How many decades of reasonable sea level pressure data do we have for the Antarctic’s Amundsen Sea?

January 24, 2014 6:11 am

This metric, the Atlantic Multidecadal Oscillation, had previously not been considered in seeking explanations for Antarctic climate change.

Why not? Is it because there is no mechanism for the influence?

The first part of the study, using observational data, found a link, or correlation, between the Atlantic and Antarctic data sets. But a correlation means simply that two things appear to happen in conjunction and does not explain what may be causing a phenomenon.
The second used a global atmospheric model, which allowed the researchers to create a simulated warming of the North Atlantic. The model responded, as the researchers had suspected, by “changing” the climate in Antarctica.

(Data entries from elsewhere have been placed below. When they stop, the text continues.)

-- ==== Sys2Proof/Machine/Order.lean ====
section
/-! DEFINITION. The sem, bar and ord units (05 R110, 08 R192 to R212). -/

namespace Sys2Proof.Machine

/-! ## sem (08 R198 to R201) -/

/-- The sem operations. -/
def semOp (cx : Ctx) (sl : Slot) (s : State) : Trig :=
  let c := cx.core
  let i := (sl.operand 0x55).toNat % 1024
  let t := cx.m.val
  let n := t.toNat % 2 ^ 32
  if (s.cell c).sems ≤ i then .fault (bare cSemRange)
  else
    let s := cx.commit s sl
    let m := (s.core c).sem i
    let put (s : State) (m : Sem) : State := s.setCore c ((s.core c).setSem i m)
    match opOf cx.m.dst with
    | 2 => cx.parkOr rSem (s.semWait c cx.slot i n)
    | 3 =>
      match m.satisfy n with
      | some (m', _) => cx.result (put s m') rSem 1
      | none => cx.result s rSem 0
    | 4 =>
      let r := m.arm n
      cx.result ((put s r.1).wakeAll c rSem r.2) rSem (m.gen.setWidth 64)
    | 5 =>
      cx.result s rSem (match t.toNat % 4 with
        | 0 => m.count
        | 1 => m.target.setWidth 64
        | 2 => m.gen.setWidth 64
        | _ => if m.arrival then 1 else 0)
    | 6 =>
      let r := m.reset t
      cx.result (((put s r.1).wakeAll c rSem r.2).kickGates c i) rSem m.count
    | _ => cx.result (s.post c i n) rSem (BitVec.ofNat 64 (min (m.count.toNat + n) (2 ^ 64 - 1)))

/-! ## bar (08 R206, R207, R212) -/

/-- The value kind of a bar operation: 1 max to 5 or; 0 for the others (08 R211). -/
def barKind (k : Nat) : Nat := if 3 ≤ k then k - 2 else 0

/-- A signalling NaN of binary32. -/
def isSnan32 (v : Nat) : Bool := bitsOf v 23 8 == 255 && bitsOf v 0 23 != 0 && bitsOf v 22 1 == 0

/-- The bar operations: the checks of R212, the arrival of R205 after its release, and the wait of R206. -/
def barOp (cx : Ctx) (sl : Slot) (s : State) : Trig :=
  let c := cx.core
  let k := opOf cx.m.dst
  let o := sl.operand 0x56
  let dom := o.getLsbD 5
  let ch := o.toNat % 32
  let cell := s.cell c
  let cl := clusterOf c
  let h := s.chan cl dom ch
  let key := chanKey cell c dom
  let kind := barKind k
  let scope := if dom then 4 else 2
  if (dom && decide (16 ≤ ch)) || (dom && !panValid cell.paninfo) || h.owner ≠ some (chanOwner cell dom) || !h.mask.contains key then
    .fault (bare cBarrierMember)
  else if k = 1 then cx.parkOr rBar ((cx.commit s sl).barWait c dom ch 0 (cx.m.val.setWidth 32))
  else
    match h.arrive key kind cx.m.val with
    | none => .fault (bare cBarrierMember)
    | some (h', p) =>
      let sl := if k = 4 && isSnan32 (cx.m.val.toNat % 2 ^ 32) then { sl with fflags := sl.fflags ||| NV } else sl
      let s := (cx.commit s sl).release c scope
      let s := s.setChan cl dom ch h'
      let s := if dom then s.emit (.barrier (panId cell.paninfo) ch (panMember cell.paninfo) (c % 96) kind cx.m.val) else s
      let s := s.evalChan cl dom ch
      if k = 0 then cx.result s rBar (p.setWidth 64) else cx.parkOr rBar (s.barWait c dom ch kind p)

/-! ## ord (05 R110, 08 R192 to R196) -/

/-- A copy has reads to make: elements whose value the engine has not taken; cpy.fill reads nothing (08 R193, 10 R253). -/
def Cmd.cpyReads (m : Cmd) : Bool :=
  !m.finished && opOf m.op != 1
    && (decide (m.first < m.last) || !m.pend.isEmpty || m.transit.any (fun t => t.val.isNone) || m.sleeping.any (fun t => t.val.isNone))

/-- A matrix command has reads of memory to make: a pass or mx.load; and writes: mx.store alone (11 R286). -/
def Cmd.mxReads (m : Cmd) : Bool := !m.finished && (decide (opOf m.op ≤ 1) || opOf m.op == 3)
def Cmd.mxWrites (m : Cmd) : Bool := !m.finished && opOf m.op == 4

/-- A vector command has reads and writes of the core store to make. vx.tblset has read its table at its acceptance, and writes no memory (12 R303, R307). -/
def Cmd.vxBusy (m : Cmd) : Bool := !m.finished && opOf m.op != 21

/-- A command of the strand whose accesses of a class, as p tells, have not all been performed (08 R193). -/
def Engine.busyFor (e : Engine) (slot : Nat) (serial : BitVec 24) (p : Cmd → Bool) : Bool :=
  e.cmds.any (fun m => m.slot == slot && m.serial == serial && p m && m.parent.isNone)

/-- The engine classes of PRED have been performed (08 R193). -/
def State.predDone (s : State) (c i pred : Nat) : Bool :=
  let k := s.core c
  let n := (k.slot i).serial
  let waits (bit : Nat) (e : Engine) (p : Cmd → Bool) : Bool := bitsOf pred bit 1 == 1 && e.busyFor i n p
  !(waits 2 k.cpy Cmd.cpyReads || waits 3 k.cpy (fun m => !m.finished) || waits 4 k.mx Cmd.mxReads || waits 5 k.mx Cmd.mxWrites
    || waits 6 k.vx Cmd.vxBusy || waits 7 k.vx Cmd.vxBusy)

/-- ord.fence with its masks at a scope (08 R193). -/
def fenceOp (cx : Ctx) (sl : Slot) (s : State) (scope pred succ : Nat) : Trig :=
  if pred = 0 ∨ succ = 0 then .done (cx.commit s sl)
  else if !s.predDone cx.core cx.slot pred then .hold s .fence .issued none
  else
    let s := cx.commit s sl
    let s := if bitsOf pred 1 1 = 1 then s.release cx.core scope else s
    .done (if bitsOf succ 0 1 = 1 then s.acquire cx.core scope else s)

/-- The line range of ord.cinv, ord.cwb and ord.icsync: the location of the first line (05 R110, 08 R195). -/
def lineRange (sl : Slot) (members : Nat) (spaces : List Nat) (t : Word) (lines : Nat) : Except FaultInfo (Nat × Nat) :=
  let g := sl.seg (segNo t)
  let l := g.base + offOf t
  let l0 := l / 64 * 64
  if !spaces.contains g.space then .error (faultAt cSegRights t)
  else if (g.limit : Int) < (l0 : Int) - (g.base : Int) + (64 * lines : Nat) then .error (faultAt cSegLimit t)
  else if (Seg.locate { g with base := l0 } members 0 (64 * lines)).isNone then .error (faultAt cSegLimit t)
  else .ok (g.space, l0)

/-- The strand's word in the pipeline, from stage 1 to stage 8 (02 R52). -/
def Slot.inPipe (sl : Slot) : Bool := sl.st == .issued && sl.held.isNone

/-- Drops code lines that p holds of, and the fetch buffers with them, on one core (05 R110); a word already issued stays (05 R111). -/
def Core.dropCode (k : Core) (p : CodeLine → Bool) : Core :=
  { k with
    code := k.code.filter (fun l => !p l)
    slots := k.slots.map (fun e => (e.1, { e.2 with units := [], fetch := if e.2.inPipe then e.2.fetch else none })) }

/-- The cores that an icsync at a scope reaches (05 R110). -/
def State.icReach (s : State) (c scope : Nat) : List Nat :=
  let cell := s.cell c
  if scope < 2 then [c]
  else
    (s.cores.filter (fun e => match e.2.cell with
      | some k => if scope = 2 then k.launch == cell.launch && k.gang == cell.gang else k.part == cell.part
      | none => false)).map (·.1)

/-- ord.icsync (05 R110): the release, then the invalidation of the named lines within the scope. For code in device space the lines of the issuing core's cluster
cache go at every scope, and the core's dirty words are written back first, so that no strand within the scope issues the old form afterwards (05 R111;
notes/assumptions/83.md). -/
def icsyncOp (cx : Ctx) (sl : Slot) (s : State) (scope lines : Nat) : Trig :=
  let c := cx.core
  let cell := s.cell c
  let go (all : Bool) (space l0 : Nat) : Trig :=
    let s := (cx.commit s sl).release c (if all || space == 4 then max scope 2 else scope)
    let cores := s.icReach c scope
    let line (a : Nat) : Bool := decide (l0 ≤ a) && decide (a < l0 + 64 * lines)
    let hit (d : Nat) (x : CodeLine) : Bool :=
      all || (match space with
        | 1 => d == c && x.space == 1 && line x.addr
        | 2 => x.space == 1 && line (d % 96 * 2 ^ 21 + x.addr)
        | _ => x.space == 4 && line x.addr)
    let s := cores.foldl (fun s d => s.setCore d ((s.core d).dropCode (hit d))) s
    let clusters := if scope ≤ 2 then [clusterOf c] else cores.map clusterOf
    .done (clusters.foldl (fun s cl =>
      let k := s.cluster cl
      s.setCluster cl { k with code := k.code.filter (fun x => !(x.part == cell.part && (all || (space == 4 && line x.addr)))) }) s)
  if lines = 0 then go true 0 0
  else
    match lineRange sl (panMembers cell.paninfo) [1, 2, 4] cx.m.val lines with
    | .error f => .fault f
    | .ok (space, l0) => go false space l0

/-- ord.cinv and ord.cwb (08 R195). -/
def cacheOp (cx : Ctx) (sl : Slot) (s : State) (inv : Bool) (lines : Nat) : Trig :=
  let c := cx.core
  let cell := s.cell c
  let go (p : CacheLine → Bool) : Trig :=
    let s := (cx.commit s sl).cleanLines c p
    .done (if inv then s.setCore c { s.core c with lines := (s.core c).lines.filter (fun l => !p l) } else s)
  if lines = 0 then go (fun _ => true)
  else
    match lineRange sl (panMembers cell.paninfo) [4] cx.m.val lines with
    | .error f => .fault f
    | .ok (_, l0) => go (fun l => l.part == cell.part && decide (l0 ≤ l.va) && decide (l.va < l0 + 64 * lines))

/-- The ord operations (08 R192). -/
def ordOp (cx : Ctx) (sl : Slot) (s : State) : Trig :=
  let o := sl.operand 0x57
  let scope := o.toNat % 8
  let lines := bitsOf o.toNat 8 24
  let k := opOf cx.m.dst
  if k ≤ 3 ∧ 5 ≤ scope then .fault (bare cIllegalWord)
  else
    match k with
    | 0 => fenceOp cx sl s scope (bitsOf cx.m.val.toNat 0 8) (bitsOf cx.m.val.toNat 8 8)
    | 1 => fenceOp cx sl s scope 0x01 0xFF
    | 2 => fenceOp cx sl s scope 0x03 0xAA
    | 3 => icsyncOp cx sl s scope lines
    | 4 => cacheOp cx sl s true lines
    | _ => cacheOp cx sl s false lines

end Sys2Proof.Machine
end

That still doesn’t provide a mechanism. It sounds like it was tuned on a found correlation and then they got the same correlation.
Is this any more than reporting a newly found correlation between changes in the AMO and the Antarctic peninsula?

January 24, 2014 6:13 am

“Our findings reveal a previously unknown and surprising force behind climate change that is occurring deep in our southern hemisphere: the Atlantic Ocean,”
could it be the sun
http://www.vukcevic.talktalk.net/Ap-NHT.htm

Alan the Brit
January 24, 2014 6:13 am

“The model responded, as the researchers had suspected, by “changing” the climate in Antarctica.”
Not much chance of bias induced output, then? Humph!!! As I have said before, they have to show a given amount of warming for a given amount of CO2, that they programme into their models dependant upon what sensitivity level they dictate, it won’t do it all by itself!!!!

January 24, 2014 6:16 am

“Moreover, the study offers further confirmation that warming in one region can have far-reaching effects in another.”
That statement would seem to be very supportive of the MWP being a global, not a regional phenomenon.

hunter
January 24, 2014 6:17 am

The report seems very circular in its reasoning. But just this week were told that ozone is the reason the Antarctic is not behaving. Now it is the Atlantic.
What is clear is that AGW promoters are far from being able to honestly say they have useful predictive or even descriptive tools to make large global claims.

Peter Miller
January 24, 2014 6:23 am

Brilliant article, classic climate science in the format of BS baffles brains.
There is one very obvious flaw: there is no warming in the South Atlantic, which means that Trenberth’s hidden heat flows 3,000 miles along the bottom of the South Atlantic Ocean to re-emerge in Antarctica where the ice sheets are growing steadily year by year.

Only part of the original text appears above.